> _WHAT YOU NEED TO DO_
Give the data again exactly, from its opening line through the line in which "let d := h.fld" appears.

> _EXERCISE DATA_
/-- SWEEP_OVERDUE. -/
def State.sweepOverdue (s : State) (k : Nat) : State :=
  match aget k s.hw.err.passAt with
  | none => s
  | some t =>
    if !s.sweeps k || s.nv.overdue k || decide (s.hw.tim.local_ < t + 10 * slotsSec) then s
    else
      let s := s.setSweep k (Fld.laneSweep_state.put (s.nv.sweep k) 2)
      (s.onHw fun h => h.laneRec 0x0503 k ((h.tim.local_ - t) / slotsSec) 0).countOverdue

def execSweepOverdue (k : RedLane) (s : State) : Host.Outcome State Fault Refusal := .next (s.sweepOverdue k)

/-- The hottest sensor of C-die `c` at a tick: an excursion within the window queues THERMAL_EXCURSION and asks for a full pass. (DEDUCED log entry 28, DESIGN CHOICE log entry 50.) -/
def Hw.excursion (h : Hw) (c : Nat) (tj : Byte) : Hw :=
  let d := h.fld .sweepCfg Fld.sweepCfg_excDeltaC
  let old := h.err.tjHist.get c
  match ((old.take (h.fld .sweepCfg Fld.sweepCfg_excWindowMs)).reverse.find? fun x => decide (d ≤ (tj.toInt - x.toInt).natAbs)) with
  | none => { h with err := { h.err with tjHist := h.err.tjHist.set c ((tj :: old).take 255) } }
  | some x =>
    let h := { h with err := { h.err with tjHist := h.err.tjHist.set c [tj], twinSweep := h.err.twinSweep ++ [c] } }
    h.record { code := 0x0602, die := 4 + c, unit := c, d0 := x.signExtend 64, d1 := tj.signExtend 64 }

/-- Gliuk starts an extra Sweep on C-die `c`, of a section or of the whole pack, unless its limit stands. (DESIGN CHOICE log entry 50.) -/
def State.extraSweep (s : State) (c : Nat) (sect : Option Nat) : State :=
  let key := match sect with | some x => x + 1 | none => 0
  let gap := if key = 0 then 100 * slotsMs else slotsSec
  let now := s.hw.tim.local_
  if s.hw.err.extraAt.any fun x => x.1 == c && x.2.1 == key && decide (now < x.2.2 + gap) then s
  else
    let new := ((enabledLanes s.nv.disabled c).filter fun k => s.sweeps k).map fun k => (k, sect)
    s.onHw fun h =>
      { h with err := { h.err with extra := h.err.extra.filter (fun x => !new.contains x) ++ new,
                                   extraAt := (c, key, now) :: h.err.extraAt.filter fun x => !(x.1 == c && x.2.1 == key) } }

/-- The extra Sweeps of a tick (R336). (DESIGN CHOICE log entry 50, DESIGN CHOICE log entry 60.) -/
def State.extraSweeps (s : State) (t : TickIn) : State :=
  if !s.hw.gliuk || !s.hw.bit .sweepCfg Fld.sweepCfg_enable then s
  else
    let due := s.hw.err.twinSweep.dedup
    let s := s.onHw fun h => { h with err := { h.err with twinSweep := [] } }
    let s := due.foldl (fun s c => s.extraSweep c none) s
    let hold := (List.range 4).flatMap fun c => (s.hw.err.gates.filter fun g =>
      decide ((g.2.1 : Int) ≤ (t.tj.get c).toInt) && decide ((t.tj.get c).toInt ≤ (g.2.2.1 : Int)) &&
        decide (g.2.2.2 ≤ (t.load.get c).toNat)).map fun g => (c, g.1)
    let new := hold.filter fun x => !s.hw.err.gateOn.contains x
    let s := s.onHw fun h => { h with err := { h.err with gateOn := hold } }
    new.foldl (fun s x => s.extraSweep x.1 (some x.2)) s

/-! ### Emitters at the tick (R242 to R244) -/

/-- Gliuk's thresholds on a lit emitter whose mean level was `old` when Gliuk saw it last. (DESIGN CHOICE log entry 26, DESIGN CHOICE log entry 52.) -/
def Hw.fade (h : Hw) (v : Nv) (e old : Nat) : Hw :=
  let l := h.emitLevel e
  let warn := h.fld .emitCfg Fld.emitCfg_warnPermil
  let spare := h.fld .emitCfg Fld.emitCfg_sparePermil
  let rec_ (h : Hw) (code : Nat) : Hw := h.record { code := code, die := e / 36, unit := e, d0 := BitVec.ofNat 64 l }
  match octetOf e with
  | none =>
    -- a serving spare: its fade raises records and nothing more
    if h.emitState e ≠ 10 then h
    else
      let h := if l ≤ warn ∧ warn < old then rec_ h 0x0211 else h
      if l ≤ spare ∧ spare < old then rec_ h 0x0212 else h
  | some o =>
    let fresh := h.emitState e == 1
    let h := if h.emitState e = 1 ∧ l ≤ warn then rec_ (h.setEmit e 2) 0x0211 else h
    if h.emitState e ≠ 2 then h
    else if warn + 20 ≤ l then h.setEmit e 1
    else if spare < l then h
    else if h.spareIdle v o then (if h.bit .emitCfg Fld.emitCfg_autoSpare then h.handoverStart e else h)
    else if fresh || decide (spare < old) then h.noSpareRec e else h

/-- The emitters' mean levels at a tick; a dark or sleeping emitter is not monitored. Gliuk remembers the level it saw, so that a crossing
while it does not run is met at its first tick (R25). (DESIGN CHOICE log entry 52.) -/
def Hw.emitters (h : Hw) (v : Nv) (l : List (Emitter × BitVec 10)) : Hw :=
  let see (h : Hw) (l : List (Nat × Nat)) : Hw := { h with lgt := { h.lgt with seenLevel := l } }
  l.foldl (fun h x =>
    let e := x.1.val
    let st := h.emitState e
    if st = 0 ∨ st = 4 ∨ st = 5 ∨ st = 6 then see h (adel e h.lgt.seenLevel)
    else
      let old := (aget e h.lgt.seenLevel).getD 1023
      let h := h.setFld (.emitStatus e) Fld.emitStatus_level x.2.toNat
      if h.gliuk then (see h (aput e x.2.toNat h.lgt.seenLevel)).fade v e old else h) h

/-! ### The management tick (R26) -/

/-- MANAGEMENT_TICK: one in each 1 ms of the local count (R26). (DESIGN CHOICE log entry 60.) -/
def State.tick (s : State) (t : TickIn) : State :=
  let now := s.hw.tim.local_ / slotsMs
  if s.hw.pwr.porHeld || now == s.hw.err.tickNo then s
  else
    let s := s.onHw fun h =>
      let h : Hw := { h with err := { h.err with tickNo := now } }
      let h := (h.count 8 0x200 0 1).icEvent 2
      let h := (List.range 4).foldl (fun h q => h.avs q (t.ack.get q)) h
      let h := h.emitters s.nv t.levels
      let h := (List.range 4).foldl (fun h c => h.excursion c (t.tj.get c)) h
      if h.bit .mgmtStatus Fld.mgmtStatus_inRestart then h.setHoldover true else h
    let s := s.extraSweeps t
    s.onHw fun h => h.endOfTick s.nv

def execManagementTick (t : TickIn) (s : State) : Host.Outcome State Fault Refusal := .next (s.tick t)

/-! ### Withdrawal (R341) -/

def Hw.withdrawState (h : Hw) : Nat := h.fld .withdrawCtl Fld.withdrawCtl_state

/-- VENT_NOTICE with SCOPE 1 on every port in UP. -/
def Hw.chipVent (h : Hw) (state : Nat) : Hw :=
  ((List.range 1024).filter fun n => h.portStart n && h.linkUp n).foldl (fun h n => h.ventNotice n 1 state) h

/-- WITHDRAW: REQ becomes 1. (DEDUCED log entry 51.) -/
def Hw.withdraw (h : Hw) : Hw :=
  if h.bit .withdrawCtl Fld.withdrawCtl_req then h
  else
    let h := ((h.setFld .withdrawCtl Fld.withdrawCtl_req 1).setFld .withdrawCtl Fld.withdrawCtl_state 1).chipVent 0
    { h with err := { h.err with noticeAt := h.slot 0 } }

def execWithdraw (s : State) : Host.Outcome State Fault Refusal := .next (s.onLive fun h => h.withdraw)

/-- WITHDRAW_RETURN: REQ becomes 0. -/
def Hw.withdrawReturn (h : Hw) : Hw :=
  if h.bit .withdrawCtl Fld.withdrawCtl_req then
    ((h.setFld .withdrawCtl Fld.withdrawCtl_req 0).setFld .withdrawCtl Fld.withdrawCtl_state 0).chipVent 2
  else h

def execWithdrawReturn (s : State) : Host.Outcome State Fault Refusal := .next (s.onLive fun h => h.withdrawReturn)

/-- WITHDRAW_NOTICE_REPEAT. -/
def Hw.withdrawRepeat (h : Hw) : Hw :=
  if h.withdrawState = 1 ∧ h.err.noticeAt + 100 * slotsUs ≤ h.slot 0 then
    Hw.chipVent { h with err := { h.err with noticeAt := h.slot 0 } } 0
  else h

def execWithdrawNoticeRepeat (s : State) : Host.Outcome State Fault Refusal := .next (s.onHw fun h => h.withdrawRepeat)

/-- The copy waits where R341 looks for frames; a frame on the wire, or of the chip's own in its block, stands in none of those places. -/
def Held.remains (x : Held) : Bool := x.copies.any fun c => c.spot != .wire && !(c.spot == .landing && x.inPort.isNone)

/-- WITHDRAW_EMPTY: no frame remains in a landing zone, queue, spill region, floor path or egress staging, and none but link-local and PTP
frames has come for QUIET_US. -/
def Hw.withdrawEmpty (h : Hw) : Hw :=
  let quiet := h.err.quietFrom + slotsUs * h.fld .withdrawCtl Fld.withdrawCtl_quietUs
  if h.withdrawState = 1 ∧ h.buf.held.any Held.remains = false ∧ h.buf.taken.isEmpty = true ∧ quiet ≤ h.slot 0 then
    ((h.setFld .withdrawCtl Fld.withdrawCtl_state 2).chipVent 1).record { code := 0x0704, die := 8, unit := 0, d0 := 2 }
  else h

> _SOLUTION FOR THIS TASK_
/-- SWEEP_OVERDUE. -/
def State.sweepOverdue (s : State) (k : Nat) : State :=
  match aget k s.hw.err.passAt with
  | none => s
  | some t =>
    if !s.sweeps k || s.nv.overdue k || decide (s.hw.tim.local_ < t + 10 * slotsSec) then s
    else
      let s := s.setSweep k (Fld.laneSweep_state.put (s.nv.sweep k) 2)
      (s.onHw fun h => h.laneRec 0x0503 k ((h.tim.local_ - t) / slotsSec) 0).countOverdue

def execSweepOverdue (k : RedLane) (s : State) : Host.Outcome State Fault Refusal := .next (s.sweepOverdue k)

/-- The hottest sensor of C-die `c` at a tick: an excursion within the window queues THERMAL_EXCURSION and asks for a full pass. (DEDUCED log entry 28, DESIGN CHOICE log entry 50.) -/
def Hw.excursion (h : Hw) (c : Nat) (tj : Byte) : Hw :=
  let d := h.fld .sweepCfg Fld.sweepCfg_excDeltaC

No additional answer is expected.